Records contained in a dataset
★ ★ ★ ★ ★
-- ==== Sys2Proof/Certificates/Slice0/Obligations.lean ====
section
/-!
DEFINITION. The statements for the provers. Each is about one operation, one agent or every step of the machine, in every
state; none is about a program. `brokenIfArmed` is rule R186's effect, which every bus access but a `SAFE_SIG` write has.
-/

open Sys2Proof Sys2Proof.Machine
open Host (Outcome)

/-! ### Encoding and decoding -/

/-- Decoding the bytes of a well-formed instruction gives it back, and leaves the bytes after it (rules R80 to R88). -/
def Obligations.DecodeEncodeRoundTrip : Prop :=
  ∀ p : Params, p.Valid → ∀ i : Instr, i.WellFormed p = true → ∀ rest : List Byte,
    decodeBytes p (encode p i ++ rest) = .ok (i, rest)

/-- What a bus operation decodes to is well formed: its data is in the row's format (rule R87 step 4; for control
words and signatures the model's reading of the format, log entries 17 and 5). -/
def Obligations.DecodeGivesWellFormed : Prop :=
  ∀ (p : Params) (op : BusOp) (i : Instr), decode p op = .ok i → i.WellFormed p = true

/-- An operation that decodes is an access with the direction, the address and the width of the row it decodes to, and a
write carries the row's data (rules R87, R88). -/
def Obligations.DecodeGivesTheRowAccessed : Prop :=
  ∀ (p : Params) (op : BusOp) (i : Instr), decode p op = .ok i →
    ∃ row : BusOp, i.busOp p = some row ∧ op.dir = row.dir ∧ op.addr = row.addr ∧ op.width = row.width ∧
      (op.dir = .write → op.width.trunc (op.data.setWidth 32) = op.width.trunc (row.data.setWidth 32))

/-- The operation map: the rows of rule R88, each at its register's address and width, a write with data of its format.
`NOP` is decoded by its kind. -/
def Obligations.OperationMapDecodes : Prop :=
  ∀ p : Params, p.Valid → ∀ (v : Word) (d : U64),
    decode p ⟨.read, p.stkBase, .w32, d⟩ = .ok .stkCtlrR ∧
    (ctlrReserved p v = false → decode p ⟨.write, p.stkBase, .w32, v.setWidth 64⟩ = .ok (.stkCtlrW v)) ∧
    decode p ⟨.read, p.stkBase + 0x04#32, .w32, d⟩ = .ok .stkSrR ∧
    decode p ⟨.write, p.stkBase + 0x04#32, .w32, 0#64⟩ = .ok (.stkSrW 0#32) ∧
    decode p ⟨.read, p.stkBase + 0x08#32, .w32, d⟩ = .ok .stkCntlR ∧
    decode p ⟨.read, p.stkBase + 0x0C#32, .w32, d⟩ = .ok .stkCnthR ∧
    (p.cntReadAtomic64 = true → decode p ⟨.read, p.stkBase + 0x08#32, .w64, d⟩ = .ok .stkCntR64) ∧
    (p.cntReadAtomic64 = false → decode p ⟨.read, p.stkBase + 0x08#32, .w64, d⟩ = .error .badWidthOrAlign) ∧
    decode p ⟨.write, p.stkBase + 0x08#32, .w32, v.setWidth 64⟩ = .ok (.stkCntlW v) ∧
    decode p ⟨.write, p.stkBase + 0x0C#32, .w32, v.setWidth 64⟩ = .ok (.stkCnthW v) ∧
    decode p ⟨.read, p.stkBase + 0x10#32, .w32, d⟩ = .ok .stkCmplR ∧
    decode p ⟨.read, p.stkBase + 0x14#32, .w32, d⟩ = .ok .stkCmphR ∧
    decode p ⟨.write, p.stkBase + 0x10#32, .w32, v.setWidth 64⟩ = .ok (.stkCmplW v) ∧
    decode p ⟨.write, p.stkBase + 0x14#32, .w32, v.setWidth 64⟩ = .ok (.stkCmphW v) ∧
    decode p ⟨.read, p.dbgData0Addr, .w32, d⟩ = .ok .dbgData0R ∧
    (∀ b : Byte, decode p ⟨.write, p.dbgData0Addr, .w32, (b.setWidth 64 <<< 8) ||| 0x85#64⟩
      = .ok (.dbgData0W ((b.setWidth 32 <<< 8) ||| 0x85#32))) ∧
    decode p ⟨.read, p.safeSigAddr, p.safeSigW, d⟩ = .ok .safeSigR ∧
    decode p ⟨.write, p.safeSigAddr, p.safeSigW, p.sig1.setWidth 64⟩ = .ok .safeSigW1 ∧
    decode p ⟨.write, p.safeSigAddr, p.safeSigW, p.sig2.setWidth 64⟩ = .ok .safeSigW2 ∧
    decode p ⟨.write, p.safeSigAddr, p.safeSigW, p.sigLock.setWidth 64⟩ = .ok .safeSigWlock ∧
    (p.safeSigW.trunc v = v → v ≠ p.sig1.setWidth 32 → v ≠ p.sig2.setWidth 32 → v ≠ p.sigLock.setWidth 32 →
      decode p ⟨.write, p.safeSigAddr, p.safeSigW, v.setWidth 64⟩ = .ok (.safeSigWother v)) ∧
    decode p ⟨.read, p.pllConfigAddr, p.pllConfigW, d⟩ = .ok .pllConfigR ∧
    decode p ⟨.write, p.pllConfigAddr, p.pllConfigW, v.setWidth 64⟩ = .ok (.pllConfigW (v &&& p.pllConfigW.mask)) ∧
    decode p ⟨.read, p.clkSysCfgAddr, p.clkSysCfgW, d⟩ = .ok .clkSysCfgR ∧
    decode p ⟨.write, p.clkSysCfgAddr, p.clkSysCfgW, v.setWidth 64⟩ = .ok (.clkSysCfgW (v &&& p.clkSysCfgW.mask)) ∧
    decode p ⟨.read, p.flashCfgAddr, p.flashCfgW, d⟩ = .ok .flashCfgR ∧
    decode p ⟨.write, p.flashCfgAddr, p.flashCfgW, v.setWidth 64⟩ = .ok (.flashCfgW (v &&& p.flashCfgW.mask)) ∧
    Request.instr p .nop = some (.ok .nop)

/-- Which accesses have no row, and why: an address in no register's byte range is `UNMAPPED`; one inside a register but
not at its own address, or of another width, is `BAD_WIDTH_OR_ALIGN`, the 64-bit counter read apart (rules R64, R87,
R93). -/
def Obligations.AccessesOutsideTheMapAreRefused : Prop :=
  ∀ p : Params, p.Valid → ∀ op : BusOp,
    ((∀ r : Reg, op.addr.toNat < (r.addr p).toNat ∨ (r.addr p).toNat + (r.width p).bytes ≤ op.addr.toNat) →
      decode p op = .error .unmapped) ∧
    (∀ r : Reg, (r.addr p).toNat < op.addr.toNat → op.addr.toNat < (r.addr p).toNat + (r.width p).bytes →
      decode p op = .error .badWidthOrAlign) ∧
    (∀ r : Reg, op.addr = r.addr p → op.width ≠ r.width p → ¬ (r = .stkCntl ∧ op.dir = .read ∧ op.width = .w64) →
      decode p op = .error .badWidthOrAlign)

/-- Under the default bit positions the control words refused are those with SWIE, a bit of 30:6 or MODE set, or with STE
and not STCLK (rule R89; the positions are rule R7's general-knowledge defaults). -/
def Obligations.ReservedControlWords : Prop :=
  ∀ (o : OpenParams) (v : Word), ctlrReserved (Config.withOpen o) v = true ↔
    v.getLsbD 31 = true ∨ v.extractLsb' 6 25 ≠ 0#25 ∨ v.getLsbD 4 = true ∨ (v.getLsbD 0 = true ∧ v.getLsbD 2 = false)

/-- A write whose data is reserved is refused `RESERVED_VALUE` by the decoder, and so is no row's (rules R87, R89). Rule R89
names the control word's bits by their default numbers; that the rule is read over named bits at any positions is the
model's choice (log entry 17), and with the default positions it is the rule's text (`ReservedControlWords`). -/
def Obligations.ReservedDataIsRefused : Prop :=
  ∀ p : Params, p.Valid → ∀ v : Word,
    (ctlrReserved p v = true → decode p ⟨.write, p.stkBase, .w32, v.setWidth 64⟩ = .error .reservedValue) ∧
    (v ≠ 0#32 → decode p ⟨.write, p.stkBase + 0x04#32, .w32, v.setWidth 64⟩ = .error .reservedValue) ∧
    (v.setWidth 8 ≠ 0x85#8 ∨ v.extractLsb' 16 16 ≠ 0#16 →
      decode p ⟨.write, p.dbgData0Addr, .w32, v.setWidth 64⟩ = .error .reservedValue)

/-- Five words written out from the spec (vectors T11, X9, S1 and the map of rule R61) decode to their rows. -/
def Obligations.WordsOfTheSpecDecode : Prop :=
  decode Config.params ⟨.write, 0xE000F000#32, .w32, 0x0000002F#64⟩ = .ok (.stkCtlrW 0x0000002F#32) ∧
  decode Config.params ⟨.write, 0xE00000F4#32, .w32, 0x00004885#64⟩ = .ok (.dbgData0W 0x00004885#32) ∧
  decode Config.params ⟨.write, 0x40001040#32, .w8, 0x57#64⟩ = .ok .safeSigW1 ∧
  decode Config.params ⟨.write, 0x40001040#32, .w8, 0xA8#64⟩ = .ok .safeSigW2 ∧
  decodeTableWord 32 0x00000013 = some .nop

/-! ### Steps -/

/-- A step in which it is `CORE`'s turn and its next operation decodes to `i` is `exec i`, with the agenda and the turn
counter advanced, `CORE` past the operation, the window aged (rule R202) and the value read bound to its name
(rules R69, R96; the order of turns and the place of the window's age are the model's, log entries 4 and 9). -/
def Obligations.StepRunsDecodedInstruction : Prop :=
  ∀ (s : State) (r : Request) (d : Driver) (i : Instr),
    s.agent = .core → s.core.settle s.cfg = .request r d → r.instr s.cfg = some (.ok i) →
    step s = onNext (State.bindRead r.binds)
      (exec i { s with agenda := s.agenda.tail, turn := s.turn + 1, core := { d with rdata := none } }.ageWindow)

/-- The operation placed by `withFetchWord` is the one the very next step runs, on `s` with one more turn taken. -/
def Obligations.PlacedWordIsRunNext : Prop :=
  ∀ (s : State) (nbits w : Nat) (i : Instr), decodeBytes s.cfg (tableBytes nbits w) = .ok (i, []) →
    step (s.withFetchWord nbits w) =
      onNext (State.bindRead none)
        (exec i { s with turn := s.turn + 1, core := { s.core with rdata := none } }.ageWindow)

/-- An operation refused by the decoder marks the run refused and does nothing else to the block (rules R39, R93, R223). -/
def Obligations.RefusedRequestOnlyMarks : Prop :=
  ∀ (s : State) (op : BusOp) (x : Option Local) (q : RefuseReason), decode s.cfg op = .error q →
    perform (.access op x) s = .next { s with refused := markedRefused s.refused q }

/-- An `EXT` operation changes no block state but what rule R186 says of any other bus access (rule R92). -/
def Obligations.OutsideAccessOnlyBreaksArmed : Prop :=
  ∀ s : State, perform .ext s = .next { s with safe := { fsm := brokenIfArmed s.safe.fsm } }

/-- On another agent's turn the step is that agent's, and `CORE` stays where it is (rules R6, R69). -/
def Obligations.OtherAgentsTurns : Prop :=
  ∀ s : State,
    (s.agent = .tick → step s = .next (tick { s with agenda := s.agenda.tail, turn := s.turn + 1 })) ∧
    (s.agent = .host → step s = .next (hostConsume { s with agenda := s.agenda.tail, turn := s.turn + 1 }))

/-! ### The timer -/

/-- The reads of the counter and compare halves return the half (rules R121, R122, R126, R127), and change nothing (rule R67)
except that `ARMED` becomes `UNKNOWN` (rule R186). -/
def Obligations.TimerHalfReadsReturnTheHalf : Prop :=
  ∀ s : State,
    exec .stkCntlR s = .next { s with
      core := { s.core with rdata := some ((s.stk.cnt.extractLsb' 0 32).setWidth 64) }
      safe := { fsm := brokenIfArmed s.safe.fsm } } ∧
    exec .stkCnthR s = .next { s with
      core := { s.core with rdata := some ((s.stk.cnt.extractLsb' 32 32).setWidth 64) }
      safe := { fsm := brokenIfArmed s.safe.fsm } } ∧
    exec .stkCmplR s = .next { s with
      core := { s.core with rdata := some ((s.stk.cmp.extractLsb' 0 32).setWidth 64) }
      safe := { fsm := brokenIfArmed s.safe.fsm } } ∧
    exec .stkCmphR s = .next { s with
      core := { s.core with rdata := some ((s.stk.cmp.extractLsb' 32 32).setWidth 64) }
      safe := { fsm := brokenIfArmed s.safe.fsm } }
★ ★ ★ ★ ★
**Directions for this task**
Reproduce exactly the lines from the beginning of the entries above up to and including the line that contains "DEFINITION. The statements".

**Solved problem**
-- ==== Sys2Proof/Certificates/Slice0/Obligations.lean ====
section
/-!
DEFINITION. The statements for the provers. Each is about one operation, one agent or every step of the machine, in every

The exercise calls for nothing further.